In addition, the parallel multi-level wide neural network of the present invention can realize incremental learning, that is, when new data comes, a new wide radial basis function network can be added to learn new characteristics without retraining the entire parallel multi-level neural network Wide neural network, this means that the proposed network can learn new knowledge without forgetting old knowledge. The new training data is input to the current M-level network. If there are misclassified samples, then they and the original training set with data augmentation are used to build a new training data set, train the new width radial basis function network, and use the new The validation set is validated, and the decision threshold is calculated to build the M+1-th level network. Ultimately, the new parallel multi-level wide neural network will consist of M+1 level wide radial basis function networks.
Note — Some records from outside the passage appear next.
-- ==== Sys2Proof/Certificates/Slice0/Obligations.lean ====
section
/-!
DEFINITION. The statements for the provers. Each one's docstring names the rules that it formalises.
-/

open Sys2Proof Sys2Proof.Machine

/-- For every command c, queue rest and state s, step of s with c in front of rest is exec of c on s with rest as its queue. (The
queue and its step are the model's form, notes/assumptions/1.md.) (95_what_each_step_holds.md) -/
def Obligations.StepRunsTheFrontCommand : Prop :=
  ∀ (c : Instr) (rest : List Instr) (s : State), step (s.setPending (c :: rest)) = exec c (s.setPending rest)

/-- On an empty queue a step answers a next state: one fclk has passed. While TBASE runs the bellwether has moved on by 40,960
units of 2^-16 ns, four TBASE cycles of 10,240 each; while it is stopped, time moves on by 40 ns at each edge of REFCLK ÷ 4,
every 64th fclk. No access is answered, and the parts that time does not touch are as before: the drovers, the event queues,
the flock, the DACs, the regions' sleep and the security state. (That the step on an empty queue is one fclk is the model's
choice, notes/assumptions/1.md.) (R7, R31, R33, 02_timebase.md) -/
def Obligations.IdleStepPassesOneFclk : Prop :=
  ∀ s : State, s.pending = [] → ∃ t, step s = .next t ∧ t.pending = [] ∧
    (s.tb.running = true → t.tb.running = true ∧ t.tb.now = (s.tb.now + 4 * 10240) % 2 ^ 80) ∧
    (s.tb.running = false → t.tb.running = false ∧
      t.tb.now = (if 64 ≤ s.tb.sub + 1 then (s.tb.now + 40 * 65536) % 2 ^ 80 else s.tb.now)) ∧
    t.tb.sub = (if 64 ≤ s.tb.sub + 1 then 0 else s.tb.sub + 1) ∧
    t.tb.epoch = s.tb.epoch ∧ t.tb.wait = s.tb.wait ∧ t.tb.laneOfs = s.tb.laneOfs ∧
    t.host = s.host ∧ t.shepM = s.shepM ∧ t.reply = s.reply ∧ t.drov = s.drov ∧ t.eq = s.eq ∧ t.flock = s.flock ∧
    t.dac = s.dac ∧ t.pwr = s.pwr ∧ t.sec = s.sec

/-- After reset no command waits, runs or is finished; every status register and every register of the interrupt tree reads 0, so
IRQ_N is high; every block whose CTRL has STATE is OFF; every hand and every fold group is IDLE; no deck is active; TBASE is
stopped; the event log is empty; no lane of any link has lock; no key unlocks a register. (Values for which the spec states no
reset value are the model's, as notes/assumptions names them.) (R5, R24, R137, R169, R374, R375, R420) -/
def Obligations.ResetState : Prop :=
  State.reset.pending = [] ∧ State.reset.cmd = {} ∧ (∀ o, tabGet 0 State.reset.regs o = 0) ∧ irqN State.reset = true ∧
  (∀ n : Fin 16, blkState State.reset (Reg.CMDQ_CTRL n.val) = stOff ∧ blkState State.reset (Reg.TIN_CTRL n.val) = stOff) ∧
  (∀ n : Fin 34, blkState State.reset (Reg.DAC_CTRL n.val) = stOff) ∧
  (∀ h, (handOf State.reset h).st = .idle) ∧ (∀ g, (grpOf State.reset g).st = .idle) ∧
  State.reset.deck.active = none ∧ State.reset.tb.running = false ∧ State.reset.log.entries = [] ∧
  (∀ g n, (tabGet {} (linkOf State.reset g).lanes n).lock = false) ∧
  State.reset.host.unlocked = false ∧ State.reset.shepM.unlocked = false

/-- Right after reset the life-cycle state is one of Table 20-1, the tamper count is at most 32, and the memories have their
canonical form (the canonical form is the model's, notes/assumptions/6.md). (R439, R445, R444) -/
def Obligations.ResetMeetsTheInvariants : Prop :=
  State.reset.secOk ∧ State.reset.memOk

/-- For every state in which the life-cycle state is one of Table 20-1 (0 to 4) and the tamper count is at most 32, and whatever
command stands in front or none, the next state is such a state too. (R439, R440, R444, R445) -/
def Obligations.StepKeepsTheSecurityInvariant : Prop :=
  ∀ s t : State, s.secOk → step s = .next t → t.secOk

/-- For every state whose HBM, scratch and host memory are in canonical form (addresses strictly rise and no listed byte equals
what an unlisted one reads as), the state after a step is such a state too: equal memories stay equal data. (The canonical
form is the model's, notes/assumptions/6.md.) (R386, R436, 17_memories.md) -/
def Obligations.StepKeepsMemoryCanonical : Prop :=
  ∀ s t : State, s.memOk → step s = .next t → t.memOk

/-- Whatever command stands in front, a step never lowers the life-cycle state and never lowers the tamper count; the count rises
by at most 1 in a step, and not at all once it is 32. (R439, R440, R445) -/
def Obligations.FusesOnlyRise : Prop :=
  ∀ s t : State, step s = .next t →
    s.sec.life ≤ t.sec.life ∧ s.sec.count ≤ t.sec.count ∧ t.sec.count ≤ s.sec.count + 1 ∧
    (32 ≤ s.sec.count → t.sec.count = s.sec.count)

/-- For every command and every state, exec answers a next state: an error of the part is a flag, a log entry, a status or a
state, and never the end of the run. The queue of the commands that wait is as before. (R24, R28, R344) -/
def Obligations.EveryCommandAnswersANextState : Prop :=
  ∀ (i : Instr) (s : State), ∃ t, exec i s = .next t ∧ t.pending = s.pending

/-- A Zalou command that starts and fails a check of R345 completes with the status and the RESULT of the first check that fails.
Its completion waits to be written; of the kinds of which every command is logged a COMMAND entry is logged; every other part
of the state is as before. (R345, R344, R366) -/
def Obligations.RefusedCommandHasNoEffect : Prop :=
  ∀ (i : Instr) (s : State) (h : CmdHdr) (c : Checks) (st r : Nat),
    zalou s i = some (h, c) → s.canStart h c → judge c s = some (st, r) →
    ∃ t, exec i s = .next t ∧ t.cmd = s.completing h st r 0 ∧ s.sameBut [.cmd, .log] t ∧
      (loggedOps.contains c.op = false → t.log = s.log)

/-- Of the checks of R345, a field out of its own range is found first (INVALID_FIELD, with its offset), then class F for a
command marked † (CHIP_FAULT), then a deck that is needed and not active (INVALID_STATE), then an object of the deck that is
not defined (INVALID_FIELD), then a command that the life-cycle policy forbids (DENIED), then the lowest block that it writes
and HOST owns (DENIED, with its base), then a conflict (BUSY, with the holder's ID). A command that fails none passes. (In
recovery, where R421 accepts five commands, the refusal of every other comes first.) (R345, R347, R421, R439) -/
def Obligations.ChecksInOrder : Prop :=
  ∀ (c : Checks) (s : State), s.shep.recovery = false →
    (∀ o, firstBad c.fields = some o → judge c s = some (cField, o)) ∧
    (firstBad c.fields = none →
      (c.dagger = true ∧ s.pwr.classF = true → judge c s = some (cChipFault, 0)) ∧
      (c.dagger = false ∨ s.pwr.classF = false →
        (c.deck = true ∧ actDeck s = none → judge c s = some (cState, 0)) ∧
        (c.deck = false ∨ ((actDeck s).isSome = true ∧ c.deckPart = true) →
          (∀ o, firstBad c.objects = some o → judge c s = some (cField, o)) ∧
          (firstBad c.objects = none →
            (scrapped s = true ∧ scrapOps.contains c.op = false → judge c s = some (cDenied, 0)) ∧
            (c.denied = true → judge c s = some (cDenied, 0)) ∧
            (scrapped s = false ∧ c.denied = false →
              (∀ b, hostOwned s c.blocks = some b → judge c s = some (cDenied, b)) ∧
              (hostOwned s c.blocks = none →
                (∀ cid, c.held = some cid → judge c s = some (cBusy, cid.toNat)) ∧ (c.held = none → judge c s = none))))))) ∧
    (∀ b, hostOwned s c.blocks = some b → b ∈ c.blocks ∧ hostOwns s b = true ∧
      ∀ b' ∈ c.blocks, hostOwns s b' = true → b ≤ b')

/-- While no Shepherd core runs Zalou, a command changes nothing. A command whose ID equals that of a command in flight on any
ring completes at once with ID_IN_USE and has no other effect. A command with FENCE set that meets a running command of its
ring is not started: it stays among the fetched commands, and so does one behind another that waits (notes/assumptions/2.md).
One that stands alone among the fetched commands, and that nothing holds back, runs as one that meets no fetched command.
(R26, R325, R326) -/
def Obligations.CommandWaitsOrIsDuplicate : Prop :=
  ∀ (i : Instr) (s : State) (h : CmdHdr) (c : Checks), zalou s i = some (h, c) →
    (processing s = false → exec i s = .next s) ∧
    (processing s = true → s.cmd.fetched.any (fun f => f.ring == h.ring && f.cid == h.cid) = false →
      (cidInFlight s h.cid = true →
        ∃ t, exec i s = .next t ∧ t.cmd = s.completing h cIdInUse 0 0 ∧ s.sameBut [.cmd, .log] t) ∧
      (cidInFlight s h.cid = false → inFlight s < 1024 → (fenced s h = true ∨ s.cmd.fetched ≠ []) →
        ∃ t, exec i s = .next t ∧
          t.cmd = { s.cmd with fetched := s.cmd.fetched ++ [{ ring := h.ring, cid := h.cid, fence := h.fence }] } ∧
          s.sameBut [.cmd] t) ∧
      (cidInFlight s h.cid = false → 1024 ≤ inFlight s → exec i s = .next s)) ∧
    (∀ f : Fetched, processing s = true → s.cmd.fetched = [f] → f.ring = h.ring → f.cid = h.cid → f.resv = none →
      fenced s h = false → c.ready = true → cidInFlight (s.setCmd { s.cmd with fetched := [] }) h.cid = false →
      inFlight (s.setCmd { s.cmd with fetched := [] }) < 1024 →
      exec i s = exec i (s.setCmd { s.cmd with fetched := [] }))

/-- IDENTIFY that starts writes the 256 bytes of Table 15-5 into its buffer list and completes OK with RESULT = VERSION
0x00030002, or with BUFFER_FULL where the list is shorter. The bytes hold VERSION, SILICON, ORDER, the life-cycle state, the
running image's version, the serial number, the licences, MAX_INFLIGHT 1,024 and DECK_SLOTS 16; CONTEXTS holds the free
resume-context slots where they are fewer than 256 and a free value where they are 256, for which its one byte has no code
(notes/assumptions/16.md). (R348, R331, R344) -/
def Obligations.IdentifyDeliversItsData : Prop :=
  ∀ (h : CmdHdr) (dest : BitVec 64) (s : State), s.starts h (identifyChecks h dest s) →
    ∃ t ctx, exec (.identify h dest) s = .next t ∧ (freeContexts s < 256 → ctx = freeContexts s ∧ t.free = s.free) ∧
      t.cmd = s.completing h (if segsLen (bufList s dest) < 256 then cBufferFull else cOk) 0x00030002 0 ∧
      t.mem = (putBuf s (bufList s dest) (identifyData s ctx)).mem ∧ (identifyData s ctx).length = 256 ∧
      leAt (identifyData s ctx) 0 4 = 0x00030002 ∧ leAt (identifyData s ctx) 4 4 = 0xB1 ∧
      leAt (identifyData s ctx) 8 1 = rdF s Reg.CHIP_ID 3 0 ∧ leAt (identifyData s ctx) 12 4 = fwVer s % 2 ^ 32 ∧
      leAt (identifyData s ctx) 9 1 = s.sec.life % 256 ∧ leAt (identifyData s ctx) 16 16 = s.sec.serial.toNat ∧
      leAt (identifyData s ctx) 32 4 = s.sec.licences.toNat ∧ leAt (identifyData s ctx) 36 2 = 1024 ∧
      leAt (identifyData s ctx) 38 1 = 16 ∧ leAt (identifyData s ctx) 39 1 = ctx % 256 ∧
      s.sameBut [.mem, .cmd, .free] t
At the same time, the parallel multi-level width neural network designed by the present invention can be tested in parallel during testing, all test samples will be sent to the width radial basis function network of all levels, and the decision threshold determines which width radial basis function network is allocated. Give the corresponding test sample. This process does not need to wait for the network output of other stages, so that it can be parallelized during testing and speed up the testing process.

Each level of width neural network in the parallel multi-level width neural network of the present invention may be a width radial basis function network, BP neural network, convolutional neural network or other classifiers, and each level of the multi-level width neural network The types of classifiers can be different.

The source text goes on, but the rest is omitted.